Karena ia dikelilingi oleh orang-orang yang menggeluti wirausaha, akhirnya ia memutuskan banting stir menjadi pengusaha. Saat itu, Gita membuat usaha private equity, yakni terkait pengelolaan dana dari sejumlah institusi dan diinvestasikan di real estate dan sumber daya alam.
"Alhamdulillah (hasilnya) oke," jelas Gita.
Gita kemudian menyinggung industri kreatif Indonesia dan membandingkannya dengan industri kreatif Korea. Simak di halaman berikutnya
Di kesempatan yang sama, Gita turut menyinggung soal industri kreatif Indonesia.
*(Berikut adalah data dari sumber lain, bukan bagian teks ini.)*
theorem test_premises_powerWake :
    (∃ (s : State), s.mode = 0 ∧ s.duskToNight = false ∧ s.wakeHeeded 1 = true) ∧
    (∃ (s : State), s.duskToNight = true ∧ s.pwr.latched = []) ∧
    (∃ (s : State), s.duskToNight = true ∧ s.pwr.latched = []) ∧
    (∃ (s : State), s.mode = 0 ∧ s.fld pwrWakeTimerF ≠ 0) ∧
    (∃ (s : State), s.fld (hspPortMedia 0) = 3) ∧
    (∃ (s : State), s.pwr.holding = false ∧ s.pwr.supply = false) ∧
    (∃ (mv : Nat) (s : State) (t : State) (u : State), s.mode = 0 ∧ s.pwr.present = true ∧ s.pwr.inserted = true ∧
     8800 ≤ mv ∧ mv ≤ 62000 ∧ s.pwr.supply = true ∧ t = (s.setFld pwrInputVin mv).setFld pwrStatusHoldupCharged 1 ∧
     u = ({ t with pwr := { t.pwr with supply := true } }).startDawn) ∧
    (∃ (mv : Nat) (s : State) (t : State) (u : State), s.mode = 0 ∧ s.pwr.present = true ∧ s.pwr.inserted = true ∧
     8800 ≤ mv ∧ mv ≤ 62000 ∧ s.pwr.supply = true ∧ t = (s.setFld pwrInputVin mv).setFld pwrStatusHoldupCharged 1 ∧
     u = ({ t with pwr := { t.pwr with supply := true } }).startDawn) ∧
    (∃ (r : StepResult) (n : Nat) (s : State), s.mode = 1 ∧ n = s.pwr.step + 1 ∧ n ≠ 6 ∧ n ≠ 11 ∧ s.dawnBad n r =
     false) ∧
    (∃ (r : StepResult) (n : Nat) (s : State), s.mode = 1 ∧ n = s.pwr.step + 1 ∧ n ≠ 6 ∧ n ≠ 11 ∧ s.dawnBad n r =
     true) ∧
    (∃ (n : Fin 16) (r : StepResult) (s : State), s.mode = 2 ∧ s.pwr.retry = false ∧ sunriseRuns s.pwr.done n.val =
     true ∧ n.val ≠ 7 ∧ r.ok = true) ∧
    (∃ (s : State), s.mode = 2 ∧ s.pwr.retry = true ∧ (s.pwr.warmFails.filter (fun t => decide (s.clock < t +
     375000000000))).length < 3) ∧
    (∃ (s : State), s.mode = 2 ∧ s.pwr.retry = true ∧ 3 ≤ (s.pwr.warmFails.filter (fun t => decide (s.clock < t +
     375000000000))).length) ∧
    (∃ (ms : Nat) (s : State) (t : State), s.mode = 1 ∧ s.pwr.step = 1 ∧ s.pwr.freset = false ∧ 5000 ≤ ms ∧ t =
     ({ s with pwr := { s.pwr with freset := true, flash := { s.pwr.flash with seqMarks := [0, 0, 0, 0] } } }).setFld
     hstKeysProvisioned 0) := ⟨
    ⟨st 0, by decide +kernel, by decide +kernel, by decide +kernel⟩,
    ⟨(st 6).setFld pwrModeTarget 2, by decide +kernel, by decide +kernel⟩,
    ⟨(st 6).setFld pwrModeTarget 4, by decide +kernel, by decide +kernel⟩,
    ⟨(st 0).setFld pwrWakeTimerF 1, by decide +kernel, by decide +kernel⟩,
    ⟨(st 0).setFld (hspPortMedia 0) 3, by decide +kernel⟩,
    ⟨{ st 0 with pwr := { initPwr with supply := false } }, by decide +kernel, by decide +kernel⟩,
    ⟨8800, { st 0 with pwr := { initPwr with inserted := true } }, _, _, by decide +kernel, by decide +kernel, by
     decide +kernel, by decide +kernel, by decide +kernel, by decide +kernel, rfl, rfl⟩,
    ⟨62000, { st 0 with pwr := { initPwr with inserted := true } }, _, _, by decide +kernel, by decide +kernel, by
     decide +kernel, by decide +kernel, by decide +kernel, by decide +kernel, rfl, rfl⟩,
    ⟨⟨true, false, 0, [], [], []⟩, _, { st 1 with pwr := { initPwr with step := 0 } }, by decide +kernel, rfl, by
     decide +kernel, by decide +kernel, by decide +kernel⟩,
    ⟨⟨false, false, 0, [], [], []⟩, _, { st 1 with pwr := { initPwr with step := 0 } }, by decide +kernel, rfl, by
     decide +kernel, by decide +kernel, by decide +kernel⟩,
    ⟨1, ⟨true, false, 0, [], [], []⟩, st 2, by decide +kernel, by decide +kernel, by decide +kernel, by
     decide +kernel, by decide +kernel⟩,
    ⟨{ st 2 with pwr := { initPwr with retry := true, warmFails := [0, 0] } }, by decide +kernel, by decide +kernel,
     by decide +kernel⟩,
    ⟨{ st 2 with pwr := { initPwr with retry := true, warmFails := [0, 0, 0] } }, by decide +kernel, by
     decide +kernel, by decide +kernel⟩,
    ⟨5000, { st 1 with pwr := { initPwr with step := 1 } }, _, by decide +kernel, by decide +kernel, by
     decide +kernel, by decide +kernel, rfl⟩⟩

theorem test_premises_powerRunning :
    (∃ (d : Fin 48) (ns : Nat) (b : Nat) (s : State), s.mode = 4 ∧ s.domainDue d = true ∧ wakeBound d = some b ∧ ns
     ≤ b) ∧
    (∃ (d : Fin 48) (ns : Nat) (b : Nat) (s : State), s.mode = 4 ∧ s.domainDue d = true ∧ wakeBound d = some b ∧ b <
     ns) ∧
    (∃ (die : List Int) (dram : Int) (stage : Int) (bridge : Int) (s : State) (t : State) (u : State), s.mode ≠ 0 ∧
     t = (((s.setFldInt pwrTempDie (satS 8 (hottest die))).setFldInt pwrTempDram (satS 8 dram)).setFldInt
     pwrTempStage (satS 8 stage)).setFldInt pwrTempBridge (satS 8 bridge) ∧ u = (((t.tempCheck 0 (hottest die) 110
     125).tempCheck 1 dram 95 105).tempCheck 2 stage 120 135).tempCheck 3 bridge 140 150 ∧ u.pwr.warned.filter (fun
     j => decide (4 ≤ j)) = [] ∧ u.mode ≠ 6) ∧
    (∃ (die : List Int) (dram : Int) (stage : Int) (bridge : Int) (s : State) (t : State) (u : State), s.mode ≠ 0 ∧
     t = (((s.setFldInt pwrTempDie (satS 8 (hottest die))).setFldInt pwrTempDram (satS 8 dram)).setFldInt
     pwrTempStage (satS 8 stage)).setFldInt pwrTempBridge (satS 8 bridge) ∧ u = (((t.tempCheck 0 (hottest die) 110
     125).tempCheck 1 dram 95 105).tempCheck 2 stage 120 135).tempCheck 3 bridge 140 150 ∧ u.pwr.warned.filter (fun
     j => decide (4 ≤ j)) = [] ∧ u.mode ≠ 6) ∧
    (∃ (i : Nat) (s : State) (t : State), s.mode ≠ 0 ∧ 4000 ≤ i ∧ s.pwr.limiting = false ∧ t = (s.setFld pwrInputIin
     (min i 65535)).setFld pwrStatusCurrentLimit 1) ∧
    (∃ (i : Nat) (s : State) (t : State), s.pwr.limiting = true ∧ t = s.setFld pwrInputIin (min i 65535) ∧ i < 3800) ∧
    (∃ (i : Nat) (s : State), s.pwr.limiting = true ∧ 3800 ≤ i) ∧
    (∃ (mv : Nat) (s : State), s.mode ≠ 0 ∧ s.flag pwrStatusDerated = false ∧ mv < 24000) ∧
    (∃ (mv : Nat) (s : State), s.mode ≠ 0 ∧ s.flag pwrStatusDerated = true ∧ 24500 ≤ mv) ∧
    (∃ (c : Fin 4) (s : State), 3 ≤ s.mode ∧ natAt s.pwr.watchdog c + 62500000 ≤ s.clock) := ⟨
    ⟨13, 20000, 20000, st 4, by decide +kernel, by decide +kernel, by decide +kernel, by decide +kernel⟩,
    ⟨13, 20001, 20000, st 4, by decide +kernel, by decide +kernel, by decide +kernel, by decide +kernel⟩,
    ⟨[109], 94, 119, 139, st 4, _, _, by decide +kernel, rfl, rfl, by decide +kernel, by decide +kernel⟩,
    ⟨[124], 104, 134, 200, st 4, _, _, by decide +kernel, rfl, rfl, by decide +kernel, by decide +kernel⟩,
    ⟨4000, st 4, _, by decide +kernel, by decide +kernel, by decide +kernel, rfl⟩,
    ⟨3799, { st 4 with pwr := { initPwr with limiting := true } }, _, by decide +kernel, rfl, by decide +kernel⟩,
    ⟨3800, { st 4 with pwr := { initPwr with limiting := true } }, by decide +kernel, by decide +kernel⟩,
    ⟨23999, st 4, by decide +kernel, by decide +kernel, by decide +kernel⟩,
    ⟨24500, (st 4).setFld pwrStatusDerated 1, by decide +kernel, by decide +kernel, by decide +kernel⟩,
    ⟨3, { st 3 with clock := 62500000 }, by decide +kernel, by decide +kernel⟩⟩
Ia berharap tahun 2045, industri kreatif Indonesia harus lebih unggul dari Korea Selatan.
Menurutnya, Indonesia memiliki sumber daya manusia yang banyak dibanding Korea Selatan. Sehingga, sebut dia, ada kemungkinan dunia hiburan Indonesia bisa mengungguli Korea Selatan.
"Nggak tahu gimana Parasite (film Korea Selatan) menang Oscar, nggak tahu gimana K-pop meng-global, dan menurut saya, mungkin dangdut bisa kita duniakan, bisa kita globalkan," ujar Gita.
Gita menginginkan pemuda-pemuda Indonesia dikenal tidak hanya sebagai orang yang kreatif, tapi juga orang yang cerdas dan berbudaya. Sehingga nama Indonesia akan semakin dikenal luas.
"Bukan hanya nyanyi atau joget saja," lanjutnya.
Putri Tanjung kemudian bertanya, bagaimana cara agar industri kreatif Indonesia mengalahkan Korea. Gita menjawab Indonesia harus memiliki narator.
"Kita payah dalam hal bercerita," kata Gita dalam Bahasa Inggris.
Gita menjelaskan banyak cara menjadi narator. Salah satunya dengan perbanyak baca buku dan melihat referensi di internet.
"Kamu mau jadi pesulap, mau jadi tukang las, mau jadi pembawa acara talk show, bisa belajar dari YouTube. Tinggal kita niat apa nggak?" sambung Gita.
Gita mengaku mulanya ia takut berbicara di depan umum. Bahkan, ketika bekerja di Amerika, ia tak bisa berbicara baik di depan kliennya meski ia tahu jawabannya. Kemudian ia berlatih berbicara secara terus menerus di depan cermin.
"20 menit aja sehari selama 2 tahun," terangnya.
Setelah melakukan hal tersebut, Gita lancar berbicara baik dengan kliennya maupun di hadapan orang banyak.
Di akhir sesi, Putri Tanjung menanyakan soal tujuan akhir yang ingin dicapai oleh Gita. Eks Mendag itu menginginkan menjadi guru. Menurutnya, menjadi guru adalah hal yang mulia.
"Saya kalau udah di kelas, ngajar, nggak tahu gimana, im on different planet," tuturnya.